== Supplied entries ==
-- ==== Sys2Proof/Machine/Move.lean ====
section
/-! DEFINITION. Moves, cross-lane instructions and random numbers (R165 to R173). -/

namespace Sys2Proof.Machine

open Sys2Proof.Num (bits bit wrap sgn)

/-! ### Moves (R165 to R168) -/

/-- MOV (R165). -/
def execMov (o : A1) (s : State) : Result :=
  let w := o.ty.wide
  .next (s.compute 0x31 o.g o.d w [srcOpnd o.a w] fun _ xs => plain (xs.getD 0 0))

/-- The value of a MOVI immediate (R166). -/
def moviValue (t : Ty) (imm : Nat) : Nat :=
  match t with
  | .n32 | .n64 => imm
  | .b64 | .s64 => wrap 64 (sgn 26 imm)
  | _ => wrap 32 (sgn 26 imm)

/-- MOVI (R166). -/
def execMovi (o : IMovi) (s : State) : Result :=
  .next (s.compute 0x32 o.g o.d o.ty.wide [] fun _ _ => plain (moviValue o.ty o.imm.toNat))

/-- One half-word replaced (R167). -/
def replaceHalf (x h v : Nat) : Nat := x - x / 2 ^ (16 * h) % 65536 * 2 ^ (16 * h) + v * 2 ^ (16 * h)

/-- MOVK: d is read with policy 0 and written (R167). -/
def execMovk (o : IMovk) (s : State) : Result :=
  let w := o.ty.wide
  .next (s.compute 0x33 o.g o.d w [regOpnd o.d false w] fun _ xs => plain (replaceHalf (xs.getD 0 0) o.h o.imm.toNat))

/-- MOVS (R168): form 0 reads the predicate word with p7, form 1 writes p0 to p6. -/
def execMovs (o : AMovs) (s : State) : Result :=
  if o.toPreds then
    .next (s.vec 0x34 o.g [srcOpnd o.a false] fun lanes s0 =>
      let rs := lanes.map fun l => (l, (s0.vals s0.actor l [srcOpnd o.a false]).getD 0 0)
      rs.foldl (fun s r => s.modFibre (fibreKey s0.actor r.1) fun f => { f with preds := BitVec.ofNat 7 r.2 }) s0)
  else
    .next (s.compute 0x34 o.g o.d false [] fun l _ =>
      plain (((s.fibres.look (fibreKey s.actor l)).map fun f => f.preds.toNat).getD 0 + 128))

/-! ### Cross-lane (R169, R170) -/

/-- The source lane that a selector names for a lane (R169). -/
def shflLane (l sel : Nat) : Nat :=
  let z := 32 / 2 ^ bits sel 7 6
  if bit sel 5 then l else l - l % z + bits sel 4 0 % z

/-- The operand that a lane of SHFL takes: a of the source lane, with the reader's policy; an empty slot gives no operand. -/
def State.shflOpnd (s : State) (o : A2) (l : Nat) : List Opnd :=
  let src := shflLane l ((s.vals s.actor l [srcOpnd o.b false]).getD 0 0)
  if (s.fibres.look (fibreKey s.actor src)).isSome then [⟨o.a.reg, 2, src, o.a.pol, o.ty.wide, false⟩] else []

/-- SHFL (R169): selectors first, then the source of each lane. -/
def execShfl (o : A2) (s : State) : Result :=
  let sel := s.actor
  match s.early sel 0x35 with
  | some t => .next (s.takeTrap sel t)
  | none =>
    let lanes := s.guarded sel (s.batchLanes sel) o.g
    let s := s.noteReads sel lanes [srcOpnd o.b false]
    match s.regGate sel lanes [srcOpnd o.b false, dstOpnd o.d o.ty.wide] with
    | some st => .next (s.halt sel st)
    | none =>
      match s.regGateBy sel (lanes.map fun l => (l, s.shflOpnd o l)) with
      | some st => .next (s.halt sel st)
      | none =>
        let rs := lanes.map fun l => (l, (s.vals sel l (s.shflOpnd o l)).getD 0 0, none)
        .next ((s.produce sel o.d o.ty.wide rs 0 false).advance sel (s.batchLanes sel))

/-- The combination of a predicate over lanes (R170). -/
def voteValue (mode : Nat) (vs : List (Nat × Bool)) : Nat :=
  let yes := vs.filter fun p => p.2
  match mode with
  | 0 => yes.foldl (fun x p => x + 2 ^ p.1) 0
  | 1 => if yes.isEmpty then 0 else 1
  | 2 => if yes.length = vs.length then 1 else 0
  | 3 => yes.length
  | 4 => match yes with
    | p :: _ => p.1
    | [] => 32
  | _ => if yes.isEmpty || yes.length = vs.length then 1 else 0

/-- VOTE (R170). -/
def execVote (o : AVote) (s : State) : Result :=
  .next (s.vec 0x36 o.g [dstOpnd o.d false] fun lanes s0 =>
    let vs := lanes.map fun l => (l, ((s0.fibres.look (fibreKey s0.actor l)).map fun f => f.pred o.p).getD false)
    let x := voteValue o.mode vs
    s0.produce s0.actor o.d false (lanes.map fun l => (l, x, none)) 0 false)

/-! ### Random numbers (R172, R173) -/

/-- The words that RNGX delivers: one, or two in a pair. -/
def rngxValue (wide : Bool) (a b key : Nat) : Nat :=
  let r := Num.philox a b key
  if wide then r.1 + 2 ^ 32 * r.2 else r.1

/-- The warp is bound to no sequence. -/
def State.unbound (s : State) (sel : Nat) : Bool := ((s.warps.look sel).bind Warp.bound).isNone

/-- RNGX (R172): keyed by the bound sequence, or by the pair c. -/
def execRngx (o : A3) (s : State) : Result :=
  let sel := s.actor
  match s.early sel 0x37 with
  | some t => .next (s.takeTrap sel t)
  | none =>
    let bySeq := o.ty = .n32 || o.ty = .n64
    let lanes := s.guarded sel (s.batchLanes sel) o.g
    let srcs := [srcOpnd o.a false, srcOpnd o.b false] ++ (if bySeq then [] else [regOpnd o.c o.cPol true])
    let s := s.noteReads sel lanes srcs
    match s.regGate sel lanes (srcs ++ [dstOpnd o.d o.ty.wide]) with
    | some st => .next (s.halt sel st)
    | none =>
      if bySeq && s.unbound sel && !lanes.isEmpty then .next (s.takeTrap sel ⟨0x16, lanes.headD 0, 0, 0xFFFFFFFF, 0⟩)
      else
        let q := (((s.warps.look sel).bind Warp.bound).getD 0)
        let rs := lanes.map fun l =>
          let xs := s.vals sel l srcs
          (l, rngxValue o.ty.wide (xs.getD 0 0) (xs.getD 1 0) (if bySeq then s.seqKey q else xs.getD 2 0), s.floorOf sel l srcs)
        .next ((s.produce sel o.d o.ty.wide rs 0 false).advance sel (s.batchLanes sel))

end Sys2Proof.Machine
end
===
Restate each record exactly as written.

-- ==== Sys2Proof/Machine/Move.lean ====
section
/-! DEFINITION. Moves, cross-lane instructions and random numbers (R165 to R173). -/

namespace Sys2Proof.Machine

open Sys2Proof.Num (bits bit wrap sgn)

/-! ### Moves (R165 to R168) -/

/-- MOV (R165). -/
def execMov (o : A1) (s : State) : Result :=
  let w := o.ty.wide
  .next (s.compute 0x31 o.g o.d w [srcOpnd o.a w] fun _ xs => plain (xs.getD 0 0))

/-- The value of a MOVI immediate (R166). -/
def moviValue (t : Ty) (imm : Nat) : Nat :=
  match t with
  | .n32 | .n64 => imm
  | .b64 | .s64 => wrap 64 (sgn 26 imm)
  | _ => wrap 32 (sgn 26 imm)

/-- MOVI (R166). -/
def execMovi (o : IMovi) (s : State) : Result :=
  .next (s.compute 0x32 o.g o.d o.ty.wide [] fun _ _ => plain (moviValue o.ty o.imm.toNat))

/-- One half-word replaced (R167). -/
def replaceHalf (x h v : Nat) : Nat := x - x / 2 ^ (16 * h) % 65536 * 2 ^ (16 * h) + v * 2 ^ (16 * h)

/-- MOVK: d is read with policy 0 and written (R167). -/
def execMovk (o : IMovk) (s : State) : Result :=
  let w := o.ty.wide
  .next (s.compute 0x33 o.g o.d w [regOpnd o.d false w] fun _ xs => plain (replaceHalf (xs.getD 0 0) o.h o.imm.toNat))

/-- MOVS (R168): form 0 reads the predicate word with p7, form 1 writes p0 to p6. -/
def execMovs (o : AMovs) (s : State) : Result :=
  if o.toPreds then
    .next (s.vec 0x34 o.g [srcOpnd o.a false] fun lanes s0 =>
      let rs := lanes.map fun l => (l, (s0.vals s0.actor l [srcOpnd o.a false]).getD 0 0)
      rs.foldl (fun s r => s.modFibre (fibreKey s0.actor r.1) fun f => { f with preds := BitVec.ofNat 7 r.2 }) s0)
  else
    .next (s.compute 0x34 o.g o.d false [] fun l _ =>
      plain (((s.fibres.look (fibreKey s.actor l)).map fun f => f.preds.toNat).getD 0 + 128))

/-! ### Cross-lane (R169, R170) -/

/-- The source lane that a selector names for a lane (R169). -/
def shflLane (l sel : Nat) : Nat :=
  let z := 32 / 2 ^ bits sel 7 6
  if bit sel 5 then l else l - l % z + bits sel 4 0 % z

/-- The operand that a lane of SHFL takes: a of the source lane, with the reader's policy; an empty slot gives no operand. -/
def State.shflOpnd (s : State) (o : A2) (l : Nat) : List Opnd :=
  let src := shflLane l ((s.vals s.actor l [srcOpnd o.b false]).getD 0 0)
  if (s.fibres.look (fibreKey s.actor src)).isSome then [⟨o.a.reg, 2, src, o.a.pol, o.ty.wide, false⟩] else []

/-- SHFL (R169): selectors first, then the source of each lane. -/
def execShfl (o : A2) (s : State) : Result :=
  let sel := s.actor
  match s.early sel 0x35 with
  | some t => .next (s.takeTrap sel t)
  | none =>
    let lanes := s.guarded sel (s.batchLanes sel) o.g
    let s := s.noteReads sel lanes [srcOpnd o.b false]
    match s.regGate sel lanes [srcOpnd o.b false, dstOpnd o.d o.ty.wide] with
    | some st => .next (s.halt sel st)
    | none =>
      match s.regGateBy sel (lanes.map fun l => (l, s.shflOpnd o l)) with
      | some st => .next (s.halt sel st)
      | none =>
        let rs := lanes.map fun l => (l, (s.vals sel l (s.shflOpnd o l)).getD 0 0, none)
        .next ((s.produce sel o.d o.ty.wide rs 0 false).advance sel (s.batchLanes sel))

/-- The combination of a predicate over lanes (R170). -/
def voteValue (mode : Nat) (vs : List (Nat × Bool)) : Nat :=
  let yes := vs.filter fun p => p.2
  match mode with
  | 0 => yes.foldl (fun x p => x + 2 ^ p.1) 0
  | 1 => if yes.isEmpty then 0 else 1
  | 2 => if yes.length = vs.length then 1 else 0
  | 3 => yes.length
  | 4 => match yes with
    | p :: _ => p.1
    | [] => 32
  | _ => if yes.isEmpty || yes.length = vs.length then 1 else 0

/-- VOTE (R170). -/
def execVote (o : AVote) (s : State) : Result :=
  .next (s.vec 0x36 o.g [dstOpnd o.d false] fun lanes s0 =>
    let vs := lanes.map fun l => (l, ((s0.fibres.look (fibreKey s0.actor l)).map fun f => f.pred o.p).getD false)
    let x := voteValue o.mode vs
    s0.produce s0.actor o.d false (lanes.map fun l => (l, x, none)) 0 false)

/-! ### Random numbers (R172, R173) -/

/-- The words that RNGX delivers: one, or two in a pair. -/
def rngxValue (wide : Bool) (a b key : Nat) : Nat :=
  let r := Num.philox a b key
  if wide then r.1 + 2 ^ 32 * r.2 else r.1

/-- The warp is bound to no sequence. -/
def State.unbound (s : State) (sel : Nat) : Bool := ((s.warps.look sel).bind Warp.bound).isNone

/-- RNGX (R172): keyed by the bound sequence, or by the pair c. -/
def execRngx (o : A3) (s : State) : Result :=
  let sel := s.actor
  match s.early sel 0x37 with
  | some t => .next (s.takeTrap sel t)
  | none =>
    let bySeq := o.ty = .n32 || o.ty = .n64
    let lanes := s.guarded sel (s.batchLanes sel) o.g
    let srcs := [srcOpnd o.a false, srcOpnd o.b false] ++ (if bySeq then [] else [regOpnd o.c o.cPol true])
    let s := s.noteReads sel lanes srcs
    match s.regGate sel lanes (srcs ++ [dstOpnd o.d o.ty.wide]) with
    | some st => .next (s.halt sel st)
    | none =>
      if bySeq && s.unbound sel && !lanes.isEmpty then .next (s.takeTrap sel ⟨0x16, lanes.headD 0, 0, 0xFFFFFFFF, 0⟩)
      else
        let q := (((s.warps.look sel).bind Warp.bound).getD 0)
        let rs := lanes.map fun l =>
          let xs := s.vals sel l srcs
          (l, rngxValue o.ty.wide (xs.getD 0 0) (xs.getD 1 0) (if bySeq then s.seqKey q else xs.getD 2 0), s.floorOf sel l srcs)
        .next ((s.produce sel o.d o.ty.wide rs 0 false).advance sel (s.batchLanes sel))

end Sys2Proof.Machine
end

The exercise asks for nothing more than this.